The problem >>
Set out exactly, line by line, the stretch of data below that begins at the line containing "-- ==== Sys2Proof/Machine/Core.lean" and ends at the line containing "Refusal := Sys2Proof.Machine.Refusal", with both ends kept.

Records provided >>
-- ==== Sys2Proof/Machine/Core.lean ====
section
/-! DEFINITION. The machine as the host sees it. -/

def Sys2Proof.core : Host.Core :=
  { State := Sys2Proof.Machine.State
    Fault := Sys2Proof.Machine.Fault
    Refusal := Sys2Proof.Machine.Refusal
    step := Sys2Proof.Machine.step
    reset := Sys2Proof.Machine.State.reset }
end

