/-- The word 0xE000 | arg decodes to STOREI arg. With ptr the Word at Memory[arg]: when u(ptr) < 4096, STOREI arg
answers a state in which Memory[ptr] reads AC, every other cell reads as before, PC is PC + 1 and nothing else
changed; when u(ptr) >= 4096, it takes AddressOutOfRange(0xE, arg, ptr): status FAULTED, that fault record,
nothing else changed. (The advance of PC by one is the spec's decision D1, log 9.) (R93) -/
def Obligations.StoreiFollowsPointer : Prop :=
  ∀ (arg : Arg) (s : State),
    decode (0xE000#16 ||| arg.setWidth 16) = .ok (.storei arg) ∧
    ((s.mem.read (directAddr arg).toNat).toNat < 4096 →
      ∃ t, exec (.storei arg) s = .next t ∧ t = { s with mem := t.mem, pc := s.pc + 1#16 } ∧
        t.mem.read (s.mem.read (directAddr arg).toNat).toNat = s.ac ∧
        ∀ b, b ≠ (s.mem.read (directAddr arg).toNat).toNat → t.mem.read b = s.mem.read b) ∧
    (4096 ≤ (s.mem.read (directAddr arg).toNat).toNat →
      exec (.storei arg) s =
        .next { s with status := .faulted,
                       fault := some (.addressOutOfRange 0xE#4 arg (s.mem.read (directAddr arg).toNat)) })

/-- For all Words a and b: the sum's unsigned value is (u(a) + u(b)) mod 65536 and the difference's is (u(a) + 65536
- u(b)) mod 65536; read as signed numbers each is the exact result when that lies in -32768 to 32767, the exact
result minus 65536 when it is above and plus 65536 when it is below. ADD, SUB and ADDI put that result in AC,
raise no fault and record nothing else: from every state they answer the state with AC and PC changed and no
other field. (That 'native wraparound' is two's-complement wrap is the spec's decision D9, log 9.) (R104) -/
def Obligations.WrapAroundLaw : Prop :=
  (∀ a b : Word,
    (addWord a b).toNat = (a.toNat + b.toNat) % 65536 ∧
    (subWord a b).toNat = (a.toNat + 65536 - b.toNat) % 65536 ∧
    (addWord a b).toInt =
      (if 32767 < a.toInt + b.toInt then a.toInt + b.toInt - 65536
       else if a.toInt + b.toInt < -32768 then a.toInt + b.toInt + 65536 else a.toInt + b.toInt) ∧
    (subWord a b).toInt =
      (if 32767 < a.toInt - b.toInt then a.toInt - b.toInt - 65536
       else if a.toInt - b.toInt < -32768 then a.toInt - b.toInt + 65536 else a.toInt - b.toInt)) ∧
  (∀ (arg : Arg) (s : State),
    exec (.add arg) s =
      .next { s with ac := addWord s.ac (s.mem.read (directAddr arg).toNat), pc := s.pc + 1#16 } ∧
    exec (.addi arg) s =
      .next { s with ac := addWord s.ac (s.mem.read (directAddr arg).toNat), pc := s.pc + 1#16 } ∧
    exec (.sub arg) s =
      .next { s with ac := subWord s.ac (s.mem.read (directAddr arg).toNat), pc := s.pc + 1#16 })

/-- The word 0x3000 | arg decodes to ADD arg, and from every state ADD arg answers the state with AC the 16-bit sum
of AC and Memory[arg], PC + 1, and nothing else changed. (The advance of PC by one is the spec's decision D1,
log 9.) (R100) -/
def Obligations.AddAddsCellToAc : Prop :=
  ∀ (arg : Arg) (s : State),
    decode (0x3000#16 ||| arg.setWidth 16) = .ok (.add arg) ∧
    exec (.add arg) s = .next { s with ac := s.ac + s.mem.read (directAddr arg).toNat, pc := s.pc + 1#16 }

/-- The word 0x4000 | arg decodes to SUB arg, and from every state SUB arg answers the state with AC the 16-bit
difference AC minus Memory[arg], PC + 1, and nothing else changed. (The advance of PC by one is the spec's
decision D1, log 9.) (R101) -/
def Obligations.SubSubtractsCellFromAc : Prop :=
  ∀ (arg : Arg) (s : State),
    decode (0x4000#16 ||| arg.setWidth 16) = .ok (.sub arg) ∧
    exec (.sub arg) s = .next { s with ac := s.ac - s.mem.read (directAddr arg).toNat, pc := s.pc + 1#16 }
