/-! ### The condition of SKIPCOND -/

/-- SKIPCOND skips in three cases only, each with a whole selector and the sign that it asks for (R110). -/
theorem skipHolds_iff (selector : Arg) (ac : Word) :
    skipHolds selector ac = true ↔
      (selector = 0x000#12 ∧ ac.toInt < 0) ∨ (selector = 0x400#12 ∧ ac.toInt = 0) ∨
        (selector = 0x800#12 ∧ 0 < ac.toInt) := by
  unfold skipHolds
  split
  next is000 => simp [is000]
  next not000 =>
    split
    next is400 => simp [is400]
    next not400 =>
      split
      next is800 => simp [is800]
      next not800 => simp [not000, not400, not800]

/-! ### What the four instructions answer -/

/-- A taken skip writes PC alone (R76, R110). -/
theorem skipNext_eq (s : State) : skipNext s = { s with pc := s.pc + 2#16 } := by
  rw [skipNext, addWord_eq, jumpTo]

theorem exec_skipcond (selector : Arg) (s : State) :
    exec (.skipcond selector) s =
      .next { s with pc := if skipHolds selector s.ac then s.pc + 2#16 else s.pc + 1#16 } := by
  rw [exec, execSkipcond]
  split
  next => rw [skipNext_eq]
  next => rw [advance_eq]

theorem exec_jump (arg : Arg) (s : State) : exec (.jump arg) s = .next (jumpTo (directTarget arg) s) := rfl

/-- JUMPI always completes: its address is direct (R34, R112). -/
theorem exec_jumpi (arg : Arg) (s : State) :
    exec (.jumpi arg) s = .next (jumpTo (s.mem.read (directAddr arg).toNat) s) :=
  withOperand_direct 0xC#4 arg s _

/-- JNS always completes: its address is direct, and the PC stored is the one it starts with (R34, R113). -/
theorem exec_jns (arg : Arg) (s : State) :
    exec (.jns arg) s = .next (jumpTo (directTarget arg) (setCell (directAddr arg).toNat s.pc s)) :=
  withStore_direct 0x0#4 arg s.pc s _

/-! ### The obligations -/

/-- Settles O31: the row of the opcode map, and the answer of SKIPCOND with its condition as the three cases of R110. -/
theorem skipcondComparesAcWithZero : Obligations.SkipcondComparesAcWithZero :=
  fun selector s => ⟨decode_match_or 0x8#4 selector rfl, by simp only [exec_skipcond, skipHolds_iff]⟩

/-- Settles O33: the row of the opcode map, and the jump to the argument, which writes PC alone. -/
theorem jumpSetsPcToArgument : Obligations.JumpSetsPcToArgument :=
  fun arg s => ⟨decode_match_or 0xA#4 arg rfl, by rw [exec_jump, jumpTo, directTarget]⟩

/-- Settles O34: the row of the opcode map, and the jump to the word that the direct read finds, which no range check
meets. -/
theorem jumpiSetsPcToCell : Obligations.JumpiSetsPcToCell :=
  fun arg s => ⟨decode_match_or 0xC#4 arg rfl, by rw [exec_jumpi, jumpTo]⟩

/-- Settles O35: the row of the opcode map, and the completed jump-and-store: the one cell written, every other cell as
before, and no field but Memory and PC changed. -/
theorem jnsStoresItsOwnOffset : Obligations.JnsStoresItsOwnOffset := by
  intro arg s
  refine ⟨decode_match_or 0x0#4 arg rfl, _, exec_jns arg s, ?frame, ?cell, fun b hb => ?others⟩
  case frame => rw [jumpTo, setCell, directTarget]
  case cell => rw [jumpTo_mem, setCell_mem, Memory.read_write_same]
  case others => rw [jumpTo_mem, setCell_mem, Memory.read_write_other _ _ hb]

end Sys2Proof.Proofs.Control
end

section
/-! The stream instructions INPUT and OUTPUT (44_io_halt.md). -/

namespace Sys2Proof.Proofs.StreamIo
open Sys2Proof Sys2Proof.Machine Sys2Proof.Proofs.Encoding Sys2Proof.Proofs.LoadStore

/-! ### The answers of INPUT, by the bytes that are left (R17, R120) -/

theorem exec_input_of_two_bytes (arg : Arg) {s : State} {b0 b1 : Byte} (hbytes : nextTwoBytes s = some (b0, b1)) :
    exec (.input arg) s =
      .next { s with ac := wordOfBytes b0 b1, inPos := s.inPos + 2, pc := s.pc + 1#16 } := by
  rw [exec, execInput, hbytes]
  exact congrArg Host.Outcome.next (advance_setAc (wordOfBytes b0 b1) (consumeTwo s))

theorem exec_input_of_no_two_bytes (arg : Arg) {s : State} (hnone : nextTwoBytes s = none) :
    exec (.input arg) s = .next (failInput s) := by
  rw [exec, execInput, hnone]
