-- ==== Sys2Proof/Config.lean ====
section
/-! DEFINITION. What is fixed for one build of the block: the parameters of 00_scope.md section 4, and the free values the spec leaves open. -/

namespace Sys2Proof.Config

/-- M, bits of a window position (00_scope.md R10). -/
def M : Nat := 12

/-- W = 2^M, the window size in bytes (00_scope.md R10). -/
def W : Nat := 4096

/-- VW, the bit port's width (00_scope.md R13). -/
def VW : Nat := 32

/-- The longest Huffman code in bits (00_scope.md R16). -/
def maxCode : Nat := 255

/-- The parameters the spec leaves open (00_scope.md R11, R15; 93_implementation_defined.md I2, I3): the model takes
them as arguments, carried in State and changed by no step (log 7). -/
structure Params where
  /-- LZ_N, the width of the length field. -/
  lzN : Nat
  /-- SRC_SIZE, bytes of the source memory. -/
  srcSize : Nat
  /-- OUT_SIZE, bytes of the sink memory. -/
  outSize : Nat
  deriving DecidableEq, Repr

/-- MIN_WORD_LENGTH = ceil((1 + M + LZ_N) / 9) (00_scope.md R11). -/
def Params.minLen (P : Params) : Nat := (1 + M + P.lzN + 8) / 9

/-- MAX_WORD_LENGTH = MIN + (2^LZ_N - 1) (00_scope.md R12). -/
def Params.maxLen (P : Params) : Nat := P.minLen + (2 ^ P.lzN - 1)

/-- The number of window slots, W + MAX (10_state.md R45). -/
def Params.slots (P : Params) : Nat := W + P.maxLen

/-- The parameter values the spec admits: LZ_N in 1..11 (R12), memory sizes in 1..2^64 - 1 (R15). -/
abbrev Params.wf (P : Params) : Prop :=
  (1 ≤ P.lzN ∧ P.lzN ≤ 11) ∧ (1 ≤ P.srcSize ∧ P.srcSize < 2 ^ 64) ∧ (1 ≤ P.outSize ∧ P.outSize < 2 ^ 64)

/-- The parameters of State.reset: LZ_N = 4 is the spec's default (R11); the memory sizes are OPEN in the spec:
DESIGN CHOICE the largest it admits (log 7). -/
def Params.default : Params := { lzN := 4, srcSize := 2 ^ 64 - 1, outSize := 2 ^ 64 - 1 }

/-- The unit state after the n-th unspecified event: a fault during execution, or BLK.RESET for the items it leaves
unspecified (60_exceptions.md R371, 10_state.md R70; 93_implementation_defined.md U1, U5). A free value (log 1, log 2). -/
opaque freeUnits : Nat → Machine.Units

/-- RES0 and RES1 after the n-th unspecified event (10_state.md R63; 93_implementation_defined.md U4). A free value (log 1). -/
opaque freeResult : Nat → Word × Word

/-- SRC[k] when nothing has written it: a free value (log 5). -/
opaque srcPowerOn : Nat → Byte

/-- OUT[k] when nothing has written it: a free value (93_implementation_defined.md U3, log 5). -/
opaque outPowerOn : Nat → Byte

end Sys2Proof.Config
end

---

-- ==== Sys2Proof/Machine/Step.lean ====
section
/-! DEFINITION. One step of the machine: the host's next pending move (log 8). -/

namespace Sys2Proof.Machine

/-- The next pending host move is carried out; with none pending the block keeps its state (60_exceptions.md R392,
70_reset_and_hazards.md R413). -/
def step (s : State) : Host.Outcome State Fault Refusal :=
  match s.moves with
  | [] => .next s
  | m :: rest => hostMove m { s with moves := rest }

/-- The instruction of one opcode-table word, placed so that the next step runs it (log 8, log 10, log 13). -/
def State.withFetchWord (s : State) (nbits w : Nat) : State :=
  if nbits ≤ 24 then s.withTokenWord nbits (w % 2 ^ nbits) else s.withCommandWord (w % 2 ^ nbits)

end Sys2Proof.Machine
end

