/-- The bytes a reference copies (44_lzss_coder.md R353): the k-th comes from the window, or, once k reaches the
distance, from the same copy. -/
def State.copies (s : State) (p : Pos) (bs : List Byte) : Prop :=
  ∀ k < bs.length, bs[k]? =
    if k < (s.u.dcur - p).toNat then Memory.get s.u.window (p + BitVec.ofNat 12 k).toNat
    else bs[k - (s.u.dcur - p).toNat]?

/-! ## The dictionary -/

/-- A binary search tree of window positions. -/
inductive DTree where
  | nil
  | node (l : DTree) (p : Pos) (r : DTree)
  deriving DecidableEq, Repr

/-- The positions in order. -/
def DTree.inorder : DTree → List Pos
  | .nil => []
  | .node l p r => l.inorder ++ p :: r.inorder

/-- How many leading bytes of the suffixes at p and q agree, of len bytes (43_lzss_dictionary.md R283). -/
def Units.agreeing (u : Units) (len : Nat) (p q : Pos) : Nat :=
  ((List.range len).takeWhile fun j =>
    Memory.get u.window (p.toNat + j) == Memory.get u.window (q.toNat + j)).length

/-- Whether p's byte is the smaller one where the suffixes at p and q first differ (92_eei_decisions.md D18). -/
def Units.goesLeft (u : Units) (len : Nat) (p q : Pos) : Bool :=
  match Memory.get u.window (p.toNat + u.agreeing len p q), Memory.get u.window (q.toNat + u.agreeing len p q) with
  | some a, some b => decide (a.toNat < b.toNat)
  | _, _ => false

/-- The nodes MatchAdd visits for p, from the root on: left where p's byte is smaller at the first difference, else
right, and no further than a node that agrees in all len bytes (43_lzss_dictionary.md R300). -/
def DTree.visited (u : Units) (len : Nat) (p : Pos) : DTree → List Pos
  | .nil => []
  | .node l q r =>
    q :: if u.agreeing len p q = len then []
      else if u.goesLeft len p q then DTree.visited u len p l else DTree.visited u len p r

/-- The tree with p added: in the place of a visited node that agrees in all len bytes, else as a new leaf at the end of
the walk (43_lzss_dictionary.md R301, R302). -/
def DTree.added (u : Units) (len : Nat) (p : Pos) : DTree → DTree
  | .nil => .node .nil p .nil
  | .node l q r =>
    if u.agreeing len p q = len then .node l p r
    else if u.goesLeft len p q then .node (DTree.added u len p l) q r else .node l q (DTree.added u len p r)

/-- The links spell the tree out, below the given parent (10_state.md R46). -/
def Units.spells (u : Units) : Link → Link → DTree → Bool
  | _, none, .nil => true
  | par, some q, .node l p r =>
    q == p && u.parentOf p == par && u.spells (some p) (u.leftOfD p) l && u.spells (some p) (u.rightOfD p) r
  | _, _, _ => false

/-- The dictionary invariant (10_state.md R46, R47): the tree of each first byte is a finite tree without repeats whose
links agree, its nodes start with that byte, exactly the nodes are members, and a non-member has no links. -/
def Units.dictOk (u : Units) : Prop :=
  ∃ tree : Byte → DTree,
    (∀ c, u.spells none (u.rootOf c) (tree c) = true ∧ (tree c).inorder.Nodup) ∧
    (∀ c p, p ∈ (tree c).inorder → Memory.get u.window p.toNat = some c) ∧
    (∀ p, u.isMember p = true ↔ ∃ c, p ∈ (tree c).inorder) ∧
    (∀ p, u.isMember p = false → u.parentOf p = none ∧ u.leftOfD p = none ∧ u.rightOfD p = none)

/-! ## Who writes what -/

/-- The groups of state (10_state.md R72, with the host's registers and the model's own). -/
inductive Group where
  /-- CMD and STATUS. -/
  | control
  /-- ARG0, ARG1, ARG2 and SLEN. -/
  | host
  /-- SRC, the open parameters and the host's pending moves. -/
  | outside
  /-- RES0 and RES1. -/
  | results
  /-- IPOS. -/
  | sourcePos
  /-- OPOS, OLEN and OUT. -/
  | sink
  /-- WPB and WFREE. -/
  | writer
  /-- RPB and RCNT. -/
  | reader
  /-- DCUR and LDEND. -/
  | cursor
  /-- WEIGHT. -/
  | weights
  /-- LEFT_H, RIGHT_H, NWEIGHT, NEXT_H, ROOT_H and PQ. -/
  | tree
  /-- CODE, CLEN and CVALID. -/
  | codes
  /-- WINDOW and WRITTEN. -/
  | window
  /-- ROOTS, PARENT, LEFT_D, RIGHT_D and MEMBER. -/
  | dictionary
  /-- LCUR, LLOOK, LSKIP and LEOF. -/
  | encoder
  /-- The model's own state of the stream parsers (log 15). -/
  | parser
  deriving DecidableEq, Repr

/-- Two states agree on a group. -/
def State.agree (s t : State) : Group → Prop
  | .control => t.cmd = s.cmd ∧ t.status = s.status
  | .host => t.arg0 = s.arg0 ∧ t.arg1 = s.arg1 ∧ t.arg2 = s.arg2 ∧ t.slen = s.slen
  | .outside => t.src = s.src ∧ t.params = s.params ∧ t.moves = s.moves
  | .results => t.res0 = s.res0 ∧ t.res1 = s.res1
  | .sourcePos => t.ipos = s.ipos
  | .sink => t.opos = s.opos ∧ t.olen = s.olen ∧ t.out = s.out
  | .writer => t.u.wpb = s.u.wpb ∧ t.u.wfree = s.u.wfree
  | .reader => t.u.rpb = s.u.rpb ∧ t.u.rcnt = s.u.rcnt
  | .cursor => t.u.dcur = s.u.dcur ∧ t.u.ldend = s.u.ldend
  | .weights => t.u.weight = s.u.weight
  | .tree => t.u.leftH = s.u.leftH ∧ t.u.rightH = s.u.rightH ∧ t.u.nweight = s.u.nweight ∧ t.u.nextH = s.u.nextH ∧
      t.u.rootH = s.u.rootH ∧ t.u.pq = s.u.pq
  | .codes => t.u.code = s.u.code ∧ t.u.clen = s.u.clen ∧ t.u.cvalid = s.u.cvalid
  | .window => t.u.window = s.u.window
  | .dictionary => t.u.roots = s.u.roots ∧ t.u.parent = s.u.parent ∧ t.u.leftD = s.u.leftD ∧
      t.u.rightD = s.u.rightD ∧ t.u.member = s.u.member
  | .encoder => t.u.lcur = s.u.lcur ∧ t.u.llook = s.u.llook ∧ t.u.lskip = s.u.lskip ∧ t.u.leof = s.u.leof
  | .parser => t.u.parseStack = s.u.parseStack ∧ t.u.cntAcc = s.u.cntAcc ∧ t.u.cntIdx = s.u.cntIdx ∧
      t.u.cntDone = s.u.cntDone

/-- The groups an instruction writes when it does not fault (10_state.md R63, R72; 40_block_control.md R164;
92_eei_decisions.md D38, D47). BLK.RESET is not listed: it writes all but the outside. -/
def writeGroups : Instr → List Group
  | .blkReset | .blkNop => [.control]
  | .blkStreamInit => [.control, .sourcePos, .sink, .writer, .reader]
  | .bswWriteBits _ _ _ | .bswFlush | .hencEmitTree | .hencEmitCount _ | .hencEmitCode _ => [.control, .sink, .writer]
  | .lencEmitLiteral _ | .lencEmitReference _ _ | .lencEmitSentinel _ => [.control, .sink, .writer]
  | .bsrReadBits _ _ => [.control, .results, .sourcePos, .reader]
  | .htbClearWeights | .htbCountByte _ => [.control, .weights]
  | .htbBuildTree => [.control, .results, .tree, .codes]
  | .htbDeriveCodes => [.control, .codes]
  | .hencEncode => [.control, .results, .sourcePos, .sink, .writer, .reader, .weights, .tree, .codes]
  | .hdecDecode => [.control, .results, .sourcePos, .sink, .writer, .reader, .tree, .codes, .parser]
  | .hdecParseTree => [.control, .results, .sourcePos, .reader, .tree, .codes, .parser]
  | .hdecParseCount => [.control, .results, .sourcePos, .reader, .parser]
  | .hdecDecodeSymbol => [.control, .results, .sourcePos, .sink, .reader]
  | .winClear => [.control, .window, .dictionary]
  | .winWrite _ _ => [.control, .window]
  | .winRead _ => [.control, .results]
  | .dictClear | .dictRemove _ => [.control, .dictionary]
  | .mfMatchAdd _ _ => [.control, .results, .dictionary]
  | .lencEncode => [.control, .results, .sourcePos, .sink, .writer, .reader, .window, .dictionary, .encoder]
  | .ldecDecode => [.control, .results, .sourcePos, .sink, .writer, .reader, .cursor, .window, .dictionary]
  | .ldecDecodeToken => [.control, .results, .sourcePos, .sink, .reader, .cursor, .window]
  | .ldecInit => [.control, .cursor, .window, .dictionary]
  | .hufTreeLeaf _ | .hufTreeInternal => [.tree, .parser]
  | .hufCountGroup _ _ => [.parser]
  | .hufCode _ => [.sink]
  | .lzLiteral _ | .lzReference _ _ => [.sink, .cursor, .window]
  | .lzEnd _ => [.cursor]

Response to the task >>
-- ==== Sys2Proof/Machine/Core.lean ====
section
/-! DEFINITION. The machine as the host sees it. -/

def Sys2Proof.core : Host.Core :=
  { State := Sys2Proof.Machine.State
    Fault := Sys2Proof.Machine.Fault
    Refusal := Sys2Proof.Machine.Refusal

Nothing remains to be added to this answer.